Plasma leakage in DHF starts slowly, gradually peaks and cease at the end of the critical phase. However, it is highly variable from patient to patient. In keeping with the dynamic nature of fluid leakage during the critical period, the fluid should be started at a slower rate and increased at a stepwise pattern according to the urine output, clinical parameters and the PCV. This pattern was observed in patients who required fluid in excess of M + 5% deficit and it was most marked in patients requiring fluid in excess of M + 7.5% deficit. The amount of fluid required in patients who received ≤M + 5% deficit was static throughout the 48 h of the critical phase (Fig. 1a). Fluid requirement is calculated for a maximum body weight of 50 kg irrespective of the weight of the patient. Our data showed that fluid requirement indeed did not increase in patients with body weights exceeding 50 kg and even 80 kg compared to patients with a weight less than 50 kg in keeping with the fact that total body water is similar in these patients. Reduced urine output was the commonest cause for exceeding the recommended fluid quota followed by narrow pulse pressure, rising PCV and shock. In stable patients, giving excess fluid for reduced urine output was the reason for exceeding the recommended quota. Data also revealed that some patients received fluid boluses for reduced urine output despite normal haemodynamic parameters. Giving excess fluid could have been prevented in some of these patients if more stringent criteria were adopted when administering fluid boluses. It is important to strike a balance between maintaining adequate organ perfusion and preventing fluid excess.

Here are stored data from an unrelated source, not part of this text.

-- ==== Sys2Proof/Machine/Control.lean ====
section
/-!
DEFINITION. Control transfer, skips and the unimplemented word (spec/41_control_transfer.md). Each meaning is
phases 4 and 5 of a step: `pc` is the address of the instruction, and the directive is applied last.
-/

namespace Sys2Proof.Machine

/-- `RET` (R143). -/
def execRet (s : State) : Result :=
  match s.pop with
  | some (a, t) => complete (.jump a) t
  | none => raiseFault (.stackUnderflow s.pc (encode .ret)) s

/-- `JP nnn` (R142). -/
def execJp (nnn : Imm12) (s : State) : Result := complete (.jump (zext16 nnn)) s

/-- `CALL nnn` (R141). -/
def execCall (nnn : Imm12) (s : State) : Result :=
  match s.push (s.pc + 2) with
  | some t => complete (.jump (zext16 nnn)) t
  | none => raiseFault (.stackOverflow s.pc (encode (.call nnn))) s

/-- `SE Vx,kk` (R144). -/
def execSeImm (x : Nibble) (kk : Byte) (s : State) : Result := skipIf (s.getV x == kk) s

/-- `SNE Vx,kk` (R145). -/
def execSneImm (x : Nibble) (kk : Byte) (s : State) : Result := skipIf (s.getV x != kk) s

/-- `SE Vx,Vy` (R146). -/
def execSeReg (x y : Nibble) (s : State) : Result := skipIf (s.getV x == s.getV y) s

/-- `SNE Vx,Vy` (R147). -/
def execSneReg (x y : Nibble) (s : State) : Result := skipIf (s.getV x != s.getV y) s

/-- `JP V0,nnn` (R150): the sum is not reduced to 12 bits (D22). -/
def execJpV0 (nnn : Imm12) (s : State) : Result :=
  complete (.jump (zext16 nnn + zext16 (s.getV 0))) s

/-- `UNIMPLEMENTED(w)` (R149): a no-op with `Next`. Its report is `unimplementedReport`. -/
def execUnimplemented (_w : Word) (s : State) : Result := complete .next s

/-- `report Unimplemented(pc, w)` (R216): an output of the step. -/
def unimplementedReport (w : Word) (s : State) : Diagnostic := ⟨s.pc, w⟩

end Sys2Proof.Machine
end

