/-! ### The host's operations, and memory's form -/

/-- R42, R68, R245: the launch state of the image of P1; the font at 0, the image at 0x200. -/
theorem test_launch : (launch [0x60, 0x0A, 0x61]).memRead 0 = some 0xF0 ∧
    (launch [0x60, 0x0A, 0x61]).memRead 0x202 = some 0x61 ∧
    (launch [0x60, 0x0A, 0x61]).memRead 0x203 = some 0 := by decide

/-- V116. -/
theorem test_set_keypad : (State.reset.setKeypad (keys [0, 15])).keypad.toList =
    [true, false, false, false, false, false, false, false, false, false, false, false, false, false,
      false, true] := by decide

/-- Writing back what an unlisted address reads as removes the entry; writes in any order give one form. -/
theorem test_memory_canonical : ((Memory.write [] 5 7).write 5 (Memory.unlisted 5)) = [] ∧
    ((Memory.write [] 9 7).write 5 8) = ((Memory.write [] 5 8).write 9 7) ∧
    Memory.wf [(5, 7), (5, 8)] = false ∧ Memory.wf [(4096, 1)] = false ∧
    Memory.wf [(100, 0)] = false := by decide

/-! ### Witnesses: for each obligation with hypotheses, states and operands that meet them together -/

theorem witness_DecoderAgreesWithOpcodeMap : (⟨14, 0x8004, 0xF00F⟩ : OpRow) ∈ opcodeTable ∧
    (0x8014 : Word) &&& 0xF00F = 0x8004 ∧ decode 0x8014 = .instr (.addReg 0 1) ∧
    (Instr.addReg 0 1).rowNumber = 14 := by decide

theorem witness_UnimplementedWordsAreTheListedOnes : isUnimplementedWord 0x0000 = true ∧
    isUnimplementedWord 0x00E0 = false := by decide

/-- At the last address a word can stand. -/
theorem witness_StepRunsTheDecodedInstruction :
    let s := placeWord { State.reset with pc := 0xFFE } 0x8014
    Running s ∧ s.pc.toNat ≤ 4094 ∧ (Instr.addReg 0 1).wellFormed = true ∧
      decodeBytes [s.mem.read s.pc.toNat, s.mem.read (s.pc.toNat + 1)] =
        some (.instr (.addReg 0 1), []) := by decide

theorem witness_PlacedWordIsRunNext : decodeTableWord 16 0xFFFF = none ∧
    decodeTableWord 16 0xFF65 = some (.load 0xF) := by decide

/-- Both clauses; the second is not met by a step that decodes an instruction, nor by one that awaits a key. -/
theorem witness_UnimplementedWordIsReportedNoOp :
    (Running State.reset ∧ State.reset.fetch16 State.reset.pc.toNat = some 0x0000 ∧
      isUnimplementedWord 0x0000 = true) ∧
    (stepOutput State.reset).diagnostic = some ⟨0x200, 0x0000⟩ ∧
    (stepOutput (placed 0x00E0)).diagnostic = none ∧
    (stepOutput { State.reset with awaiting := true }).diagnostic = none := by decide

theorem witness_FetchIsBigEndianUpTo4094 :
    State.reset.fetch16 1 = some 0x9090 ∧ State.reset.fetch16 4094 = some 0x0000 ∧
      State.reset.fetch16 4095 = none := by decide

theorem witness_PcOutOfRangeHalts :
    Running { State.reset with pc := 4095 } ∧
      4094 < ({ State.reset with pc := 4095 } : State).pc.toNat := by decide

theorem witness_HaltedStepChangesNothing : ({ State.reset with halted := true } : State).halted = true :=
  rfl

/-- Both clauses: only the last key down, and no key down. -/
theorem witness_AwaitingStepCapturesTheLeastKey :
    (Awaiting { State.reset with awaiting := true, keypad := keys [15] } ∧
      (keys [15])[(15 : Fin 16)] = true ∧ ∀ j : Fin 16, j < 15 → (keys [15])[j] = false) ∧
    (Awaiting { State.reset with awaiting := true } ∧ ∀ k : Fin 16, State.reset.keypad[k] = false) := by
  decide

/-- The clauses: a step that writes a timer, one that writes neither, and one that is not RUNNING. -/
theorem witness_TimersCountOncePerRunningStep :
    (Running (placed 0xF315) ∧ fetched (placed 0xF315) = some (.instr (.ldDtVx 3)) ∧
      step (placed 0xF315) = .next (got (step (placed 0xF315)))) ∧
    (Running (placed 0xF318) ∧ fetched (placed 0xF318) = some (.instr (.ldStVx 3)) ∧
      step (placed 0xF318) = .next (got (step (placed 0xF318)))) ∧
    (Running State.reset ∧ fetched State.reset = some (.unimplemented 0) ∧
      step State.reset = .next (got (step State.reset))) ∧
    (¬Running { State.reset with halted := true } ∧
      step { State.reset with halted := true } = .next { State.reset with halted := true }) := by
  refine ⟨⟨by decide, by decide, rfl⟩, ⟨by decide, by decide, rfl⟩, ⟨by decide, by decide, rfl⟩,
    by decide, rfl⟩

/-- A step that stores, from a state that meets the invariant. -/
theorem witness_EveryStepKeepsTheInvariant : Inv (placed 0xF055) ∧
    step (placed 0xF055) = .next (got (step (placed 0xF055))) := ⟨by decide, rfl⟩

theorem witness_HostRunsKeepTheInvariant : Inv State.reset := by decide

/-- A halted state, with each operation that is no reset; and the last byte of an image and the address past it. -/
theorem witness_ResetState : ({ State.reset with halted := true } : State).halted = true ∧
    HostOp.load [] ≠ .reset ∧ HostOp.setKeypad (keys []) ≠ .reset ∧ HostOp.step ≠ .reset ∧
    (launch (List.replicate 2 0x60)).memRead 0x201 = some 0x60 ∧
    (launch (List.replicate 2 0x60)).memRead 0x202 = some 0 := by decide

/-- Both clauses, at `sp = 0` and `sp = 1`. -/
theorem witness_FaultsAreThoseOfTheTable :
    faultOf .ret State.reset = some (.stackUnderflow 0x200 0x00EE) ∧
      faultOf .ret { State.reset with sp := 1 } = none := by decide

/-- The two ways to halt. -/
theorem witness_FaultingStepIsPrecise :
    (step { State.reset with pc := 4095 } = .next (got (step { State.reset with pc := 4095 })) ∧
      State.reset.halted = false ∧ (got (step { State.reset with pc := 4095 })).halted = true) ∧
    (step (placed 0x00EE) = .next (got (step (placed 0x00EE))) ∧ (placed 0x00EE).halted = false ∧
      (got (step (placed 0x00EE))).halted = true) :=
  ⟨⟨rfl, rfl, by decide⟩, rfl, rfl, by decide⟩

/-- Every clause; for the storing ones the addresses next to the stored bytes (`I = 0x300`, 3 and 16 bytes). -/
theorem witness_InstructionsChangeOnlyTheirParts :
    let s : State := { State.reset with i := 0x300 }
    exec (.ldImm 0 1) s = .next (got (exec (.ldImm 0 1) s)) ∧
      exec (.ldB 0) s = .next (got (exec (.ldB 0) s)) ∧
      exec (.store 0xF) s = .next (got (exec (.store 0xF) s)) ∧
      0x2FF < s.i.toNat ∧ s.i.toNat + 3 ≤ 0x303 ∧
      s.i.toNat + ((0xF : Nibble).toNat + 1) ≤ 0x310 :=
  ⟨rfl, rfl, rfl, by decide, by decide, by decide⟩

theorem witness_RegistersWrittenOnlyByTheirWriters :
    exec (.load 3) State.reset = .next (got (exec (.load 3) State.reset)) ∧
      mayWriteV (.load 3) 3 = true ∧ mayWriteV (.load 3) 4 = false := ⟨rfl, by decide, by decide⟩

/-- Both clauses at their boundary: address 4095 stores, address 4096 does not. -/
theorem witness_StoredByteIsReadBack :
    ((State.reset.storeBytes 4095 [7]).map fun t => t.memRead 4095) = some (some 7) ∧
      State.reset.storeBytes 4096 [7] = none ∧ State.reset.memRead 4096 = none ∧
      State.reset.mem.wf = true := by decide

/-- Both clauses, at `sp = 1` and `sp = 0`. -/
theorem witness_RetPopsAndJumps : ({ State.reset with sp := 1 } : State).sp.val ≠ 0 ∧
    State.reset.sp.val = 0 := by decide

/-- Both clauses, at `sp = 15` and `sp = 16`. -/
theorem witness_CallPushesAndJumps : ({ State.reset with sp := 15 } : State).sp.val < 16 ∧
    ({ State.reset with sp := 16 } : State).sp.val = 16 := by decide

theorem witness_SkipOnRegisters : (1 : Nibble) ≠ 0 ∧ (0xF : Nibble) ≠ 0 := by decide

theorem witness_RetUndoesCall : ({ State.reset with sp := 15 } : State).sp.val < 16 ∧
    exec (.call 0xABC) { State.reset with sp := 15 } =
      .next (got (exec (.call 0xABC) { State.reset with sp := 15 })) := ⟨by decide, rfl⟩

/-- The register conditions: a destination that is not VF and one that is, and a register that is neither. -/
theorem witness_AddSetsCarry : (0xE : Nibble) ≠ vf ∧ ((0xF : Nibble) = vf) ∧
    (0 : Nibble) ≠ 0xE ∧ (0 : Nibble) ≠ vf := by decide

theorem witness_AddImmediateSetsNoFlag : (0 : Nibble) ≠ 0xF := by decide

theorem witness_BitwiseInstructions : (7 : Nat) < 8 ∧ (0 : Nibble) ≠ 0xF := by decide

theorem witness_SubtractSetsStrictFlag : (0xE : Nibble) ≠ vf ∧ (0 : Nibble) ≠ 0xE ∧
    (0 : Nibble) ≠ vf := by decide

theorem witness_SubtractFlagIsZeroAtEquality : (regs [(0, 0xFF), (1, 0xFF)]).getV 0 =
    (regs [(0, 0xFF), (1, 0xFF)]).getV 1 := by decide

theorem witness_ShiftsByOne : (0xE : Nibble) ≠ vf ∧ (0 : Nibble) ≠ 0xE ∧ (0 : Nibble) ≠ vf := by
  decide

theorem witness_RandomByteIsMasked : (0xFF : Byte) = 0xFF ∧ (0xFE : Byte) ≠ 0xFF := by decide

theorem witness_AddIndexSetsCarry : (0xE : Nibble) ≠ vf := by decide

/-- Both clauses, at `I = 4093` and `I = 4094`. -/
theorem witness_BcdStoresThreeDigits :
    ({ State.reset with i := 4093 } : State).i.toNat ≤ 4093 ∧
      4093 < ({ State.reset with i := 4094 } : State).i.toNat := by decide

/-- Both clauses, at `I + x = 4095` and `I + x = 4096`, and a register inside the block. -/
theorem witness_BlockStoreWritesV0ToVx :
    ({ State.reset with i := 4080 } : State).i.toNat + (0xF : Nibble).toNat ≤ 4095 ∧
      4095 < ({ State.reset with i := 4081 } : State).i.toNat + (0xF : Nibble).toNat ∧
      (0xF : Nibble).toNat ≤ (0xF : Nibble).toNat := by decide

/-- Both clauses, and a register inside and one outside the block. -/
theorem witness_BlockLoadReadsV0ToVx :
    ({ State.reset with i := 4092 } : State).i.toNat + (3 : Nibble).toNat ≤ 4095 ∧
      4095 < ({ State.reset with i := 4093 } : State).i.toNat + (3 : Nibble).toNat ∧
      (3 : Nibble).toNat ≤ (3 : Nibble).toNat ∧ (3 : Nibble).toNat < (4 : Nibble).toNat := by decide

theorem witness_BlockLoadReadsBackBlockStore :
    ({ State.reset with i := 4080 } : State).i.toNat + (0xF : Nibble).toNat ≤ 4095 ∧
      exec (.store 0xF) { State.reset with i := 4080 } =
        .next (got (exec (.store 0xF) { State.reset with i := 4080 })) := ⟨by decide, rfl⟩

theorem witness_FetchSeesTheStore :
    ({ State.reset with i := 4094 } : State).i.toNat + (1 : Nibble).toNat ≤ 4095 ∧
      (1 : Nibble).toNat = (0 : Nibble).toNat + 1 ∧ (1 : Nibble).toNat ≤ (1 : Nibble).toNat ∧
      exec (.store 1) { State.reset with i := 4094 } =
        .next (got (exec (.store 1) { State.reset with i := 4094 })) :=
  ⟨by decide, by decide, by decide, rfl⟩

/-- The clauses: no row; the last sprite byte at 4095; the last sprite byte at 4096. -/
theorem witness_DrawXorsTheSprite : (0 : Nibble).toNat = 0 ∧
    ({ State.reset with i := 4095 } : State).i.toNat + (1 : Nibble).toNat ≤ 4096 ∧
    ((2 : Nibble).toNat ≠ 0 ∧
      4096 < ({ State.reset with i := 4095 } : State).i.toNat + (2 : Nibble).toNat) := by decide

theorem witness_DrawTwiceRestoresTheScreen : (0 : Nibble) ≠ vf ∧ (1 : Nibble) ≠ vf ∧
    ({ State.reset with i := 4095 } : State).i.toNat + (1 : Nibble).toNat ≤ 4096 ∧
    exec (.drw 0 1 1) { State.reset with i := 4095 } =
      .next (got (exec (.drw 0 1 1) { State.reset with i := 4095 })) :=
  ⟨by decide, by decide, by decide, rfl⟩

/-- The last row and column; and R30's row-major order at the first pixel of the second row. -/
theorem witness_ClsClearsTheScreen : 31 < 32 ∧ 63 < 64 ∧
    (framebuffer { State.reset with screen := pixels [(1, 0)] })[64]? = some true ∧
    (framebuffer { State.reset with screen := pixels [(1, 0)] })[63]? = some false := by decide

/-- Both clauses, at `V[x] = 15` and `V[x] = 16`. -/
theorem witness_KeySkipsReadTheLatch : ((regs [(0, 15)]).getV 0).toNat < 16 ∧
    15 < ((regs [(0, 16)]).getV 0).toNat := by decide

theorem witness_ReadDelayTimer : Running (placed 0xF307) ∧
    fetched (placed 0xF307) = some (.instr (.ldVxDt 3)) := by decide

/-- The step clause, with the last key down. -/
theorem witness_KeyWaitEntersAwaiting :
    let s : State := { placed 0xF50A with keypad := keys [15] }
    Running s ∧ fetched s = some (.instr (.ldVxK 5)) := by decide

theorem witness_KeyWaitTakesTwoSteps :
    let s : State := { placed 0xF50A with keypad := keys [15] }
    Running s ∧ fetched s = some (.instr (.ldVxK 5)) ∧ s.keypad[(15 : Fin 16)] = true ∧
      ∀ j : Fin 16, j < 15 → s.keypad[j] = false := by decide

/-- Two RUNNING steps from reset, which decode words of zeros. -/
theorem witness_TimersOverManySteps : Trajectory (after State.reset) 2 ∧
    (∀ k, k < 2 → Running (after State.reset k)) ∧
    (∀ k, k < 2 → fetched (after State.reset k) = some (.unimplemented 0)) := by
  refine ⟨fun k hk => ?_, by decide, by decide⟩
  interval_cases k <;> rfl

theorem witness_StepsThatReturnNextAdvancePc : Trajectory (after State.reset) 2 ∧
    (after State.reset 2).halted = false ∧
    (∀ k, k < 2 → Running (after State.reset k) ∧
      fetched (after State.reset k) = some (.unimplemented 0) ∧
      returnsNext (.unimplemented 0) (after State.reset k) = true) ∧
    (after State.reset 0).pc = 0x200 := by
  refine ⟨fun k hk => ?_, by decide, by decide, rfl⟩
  interval_cases k <;> rfl

/-- A skip that is not taken returns `Next`, one that is taken does not. -/
theorem test_returns_next : returnsNext (.instr (.seImm 0 1)) State.reset = true ∧
    returnsNext (.instr (.seImm 0 0)) State.reset = false := by decide

theorem witness_SetKeypadReplacesTheLatch :
    step State.reset = .next (got (step State.reset)) := rfl

/-- The clauses: the last byte of an image that fits, with one byte more that is dropped; the address
below the image and the one above it. -/
theorem witness_LoadCopiesTheImage : 3583 < (List.replicate 3585 (0x60 : Byte)).length ∧
    0x200 + 3583 ≤ 4095 ∧ 0x1FF < 0x200 ∧ 0x200 + [(0x60 : Byte)].length ≤ 0x201 :=
  ⟨by rw [List.length_replicate]; decide, by decide, by decide, by decide⟩

end Sys2Proof.Tests
end

/-!
PROOFS. The cycle and the dispatch (spec/40_cycle_and_dispatch.md).
-/

section

/-! ### Frames of the named updates

Each is stated for any `may` that names the part the update writes, so that `Frame.trans` chains them as they
stand. -/

namespace Sys2Proof.Safety

open Sys2Proof.Machine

Contrary to the belief that exceeding the recommended fluid quota results in fluid overload, it was uncommon in our study population. Despite exceeding the recommended fluid quota in a proportion of patients, fluid overload was seen only in 14 (12.1%) patients in the study population. Mild fluid overload as evidenced by facial puffiness was observed in 2 (3.6%) patients who received M+ 5% -7.5% deficit amount of fluid and 6 (24%) who received ≥M+ 7.5% deficit amount of fluid. Moderate to severe fluid overload (moderate to severe ascites, large pleural effusion and shortness of breath) was rare and observed in 6 out of 24 patients (5.2% of the total population) who received ≥M+ 7.5% deficit amount of fluid. Diuretic therapy was required in 6 (5.2%) patients to relieve symptoms of fluid overload.

This study is a single centre experience in management of DHF. The management of DHF could vary between units and it is important to have a multicentre study to understand the patterns of fluid therapy prior to generalising the data. The observational nature of the study poses limitations on predicting causality and a prospective randomised controlled trial on different fluid regimens would be useful in this aspect to improve existing guidelines. Any observer bias that could occur due to investigators being involved in patient management was minimised by data collection and analysis done by researchers external to the treatment team. Also, dengue serology and/or NS1 antigen testing was not performed in all patients and this is a minor drawback in the study. A further limitation of the study was not excluding malaria in the study population by specific investigations. However, malaria has been eradicated from Sri Lanka and few exported cases are detected in the country.

Conclusions

This study has shown that fluid requirement during the critical stage of DHF is highly variable and majority of patients require fluid in excess of the currently recommended M + 5% deficit to maintain the clinical parameters. Patients requiring fluid in excess of ≥M+ 7.5% deficit represented a group with more severe fluid extravasation as evidenced by haemodynamic instability and more severe disease. Clinically significant fluid overload and the need for diuretic therapy are infrequent in adult DHF patients but clinicians need to be cautious when exceeding fluid amount beyond M+ 7.5% deficit. The rate of infusion should be increased instead of giving fluid boluses in patients with reduced urine output in the absence of hypovolaemia. However, restricting the amount of fluid in fear of fluid overload may lead to impaired organ perfusion and tissue hypoxia.